Rozdział 16

8 1 3
                                    

Callisto obudził się na mroźnej posadzce. Podniósł się z jękiem i starał skupić wzrok. Pierwsze, co udało mu się wyraźnie zobaczyć, to gniewne spojrzenie Ursae, siedzącego pod ścianą jakiegoś pomieszczenia z kratami.

— Wreszcie się ocknąłeś — prychnął Elf Mroku.

Callisto oprzytomniał.

— Ursae! Wszystko w porządku? Zrobili ci krzywdę?

Przez oblicze Ursae przebiegł cień, jego groźnie zmarszczone czoło wygładziło się na chwilę, ale zaraz potem na jego twarz powrócił grymas złości.

— Pojmali nas, ponieważ uznałeś, że to taki świetny pomysł poprosić o pomoc tych niebezpiecznych bandytów — wycedził przez zęby, zezując na strażnika o białej jak szron skórze stojącego kilka metrów od ich celi.

— Cicho tam! — ryknął Elf Śnieżny, nawet nie odwracając się do więźniów. — Na gwiazdy, same problemy z tymi ciepłolubnymi.

Callisto skulił się. Ursae wzruszył lekceważąco ramionami.

Callisto podniósł się do siadu i wyprostował nogi tak, aby stopą okutą w but szturchnąć but Ursae.

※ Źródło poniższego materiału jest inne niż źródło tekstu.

-- ==== Sys2Proof/Proofs/PairMessages.lean ====
section
/-!
SUPPORT. Heartbeats, claims, probes and resent messages of the pair (R329, R370, R381, R384, R387 to R399).
-/

namespace Sys2Proof.Machine

/-! ### Claims outstanding (R394): what taking control leaves of them -/

@[simp] theorem State.claims_ite (c : Prop) [Decidable c] (s t : State) :
    (if c then s else t).pair.claims = if c then s.pair.claims else t.pair.claims := apply_ite (fun u : State => u.pair.claims) ..

@[simp] theorem claims_foldl {α : Type} {f : State → α → State} (h : ∀ a x, (f a x).pair.claims = a.pair.claims) (l : List α)
    (s : State) : (l.foldl f s).pair.claims = s.pair.claims :=
  List.foldlRecOn (motive := fun t => t.pair.claims = s.pair.claims) l f rfl fun _ ht x _ => (h _ x).trans ht

@[simp] theorem State.modRings_claims (s : State) (f : Rings → Rings) : (s.modRings f).pair.claims = s.pair.claims := by
  rfl

@[simp] theorem State.modRing_claims (s : State) (k : Nat) (f : Ring → Ring) : (s.modRing k f).pair.claims = s.pair.claims := by
  rfl

@[simp] theorem State.modThyme_claims (s : State) (f : Thyme → Thyme) : (s.modThyme f).pair.claims = s.pair.claims := by
  rfl

@[simp] theorem State.modGrant_claims (s : State) (i : Nat) (f : Grant → Grant) : (s.modGrant i f).pair.claims = s.pair.claims := by
  rfl

@[simp] theorem State.modBudget_claims (s : State) (f : Budget → Budget) : (s.modBudget f).pair.claims = s.pair.claims := by
  rfl

@[simp] theorem State.modRecorder_claims (s : State) (f : Recorder → Recorder) : (s.modRecorder f).pair.claims = s.pair.claims := by
  rfl

@[simp] theorem State.modMb_claims (s : State) (f : HostMb → HostMb) : (s.modMb f).pair.claims = s.pair.claims := by
  rfl

@[simp] theorem State.modFw_claims (s : State) (f : Firmware → Firmware) : (s.modFw f).pair.claims = s.pair.claims := by
  rfl

@[simp] theorem State.modHubOf_claims (s : State) (h : Hub) (f : HubSt → HubSt) : (s.modHubOf h f).pair.claims = s.pair.claims := by
  cases h <;> rfl

@[simp] theorem State.hubEmit_claims (s : State) (e : Effect) : (s.hubEmit e).pair.claims = s.pair.claims := by
  simp [State.hubEmit]

@[simp] theorem State.hubSend_claims (s : State) (m : Msg) : (s.hubSend m).pair.claims = s.pair.claims := by
  simp [State.hubSend]

@[simp] theorem State.hubAsk_claims (s : State) (m : Msg) : (s.hubAsk m).pair.claims = s.pair.claims := by
  simp [State.hubAsk]

@[simp] theorem State.pin_claims (s : State) (name : String) (h : Hub) (low : Bool) : (s.pin name h low).pair.claims = s.pair.claims := by
  simp [State.pin]

@[simp] theorem State.stopRing_claims (s : State) (k : Nat) (f : Ring → Ring) : (s.stopRing k f).pair.claims = s.pair.claims := by
  simp [State.stopRing]

@[simp] theorem State.memError_claims (s : State) (k : Nat) : (s.memError k).pair.claims = s.pair.claims := by
  simp [State.memError]

@[simp] theorem State.wrote_claims (s : State) (k : Nat) (bytes : List Byte) : (s.wrote k bytes).pair.claims = s.pair.claims := by
  simp [State.wrote]

@[simp] theorem writeCompletion_claims (ok : Bool) (s : State) : (writeCompletion ok s).pair.claims = s.pair.claims := by
  unfold writeCompletion; dsimp only; repeat' split
  all_goals simp

@[simp] theorem grantRecord_claims (i : Nat) (kind : Nat) (code : Nat) (cause : Nat) (s : State) : (grantRecord i kind code cause s).pair.claims = s.pair.claims := by
  simp [grantRecord]

@[simp] theorem abandonRound_claims (i : Nat) (code : Nat) (detail : Nat) (s : State) : (abandonRound i code detail s).pair.claims = s.pair.claims := by
  unfold abandonRound; dsimp only; split <;> simp

@[simp] theorem settleDecision_claims (i : Nat) (s : State) : (settleDecision i s).pair.claims = s.pair.claims := by
  unfold settleDecision; dsimp only; repeat' split
  all_goals simp

@[simp] theorem settleRelease_claims (i : Nat) (s : State) : (settleRelease i s).pair.claims = s.pair.claims := by
  unfold settleRelease; split <;> simp

@[simp] theorem settleDecisions_claims (s : State) : (settleDecisions s).pair.claims = s.pair.claims := by
  simp [settleDecisions]

@[simp] theorem dropRaises_claims (s : State) : (dropRaises s).pair.claims = s.pair.claims := by
  rfl

@[simp] theorem State.modCore_claims (s : State) (h : Hub) (k : Nat) (f : HubCore → HubCore) : (s.modCore h k f).pair.claims = s.pair.claims := by
  simp [State.modCore]

@[simp] theorem State.beginResync_claims (s : State) (h : Hub) : (s.beginResync h).pair.claims = s.pair.claims := by
  simp [State.beginResync]

@[simp] theorem State.releaseHeld_claims (s : State) : (s.releaseHeld).pair.claims = s.pair.claims := by
  exact claims_foldl (f := fun (a : State) (e : Nat × Effect) => a.emit e.2) (fun _ _ => rfl) _ _

@[simp] theorem extendGrants_claims (s : State) : (extendGrants s).pair.claims = s.pair.claims := by
  simp [extendGrants]

@[simp] theorem degradePair_claims (s : State) : (degradePair s).pair.claims = s.pair.claims := by
  unfold degradePair; dsimp only; repeat' split
  all_goals simp

@[simp] theorem startHandover_claims (s : State) : (startHandover s).pair.claims = s.pair.claims := by
  simp [startHandover]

— Jesteś na mnie zły? — wymamrotał.

Ursae otworzył usta, aby się odgryźć, ale zawahał się w pół słowa.

— Ja... trochę. To twoja wina, ale chciałeś dobrze.

Callisto poczuł na sobie ciężar odpowiedzialności za swoją bezmyślność. Wstał ociężale, pokonał odległość dzielącą go od współwięźnia i przyklęknął po rycersku. Ursae popatrzył na niego zdumiony.

— Co robisz?

— Ursae — zaczął uroczyście Callisto, skłaniając głowę. — Wybacz mi moje wszystkie błędy, które do tego doprowadziły. Ja... przepraszam — dodał ciszej i z wyraźną skruchą.

Ursae zamrugał. Callisto puścił do niego figlarnie oczko.

— Och, ty pacanie! — Książę Mroku zaśmiał się z serdecznością. — Wstawaj, robisz scenę.

Callisto uśmiechnął się i zmienił pozycję na bardziej swobodną.

— To co, wybaczysz mi?

— Mmm — zamruczał Ursae, udając, że się zastanawia. — Nie ma mowy.

Powiedział to jednak takim tonem, że Callisto wiedział, że już mu dawno przebaczono.

Atmosfera rozluźniła się i książęta zaczęli przekomarzać się między sobą, ignorując zirytowane upomnienia strażnika. W pewnym momencie jednak ciężkie drzwi otwarły się i po pomieszczeniu poniosło się echo. Callisto i Ursae umilkli i spojrzeli w ich kierunku.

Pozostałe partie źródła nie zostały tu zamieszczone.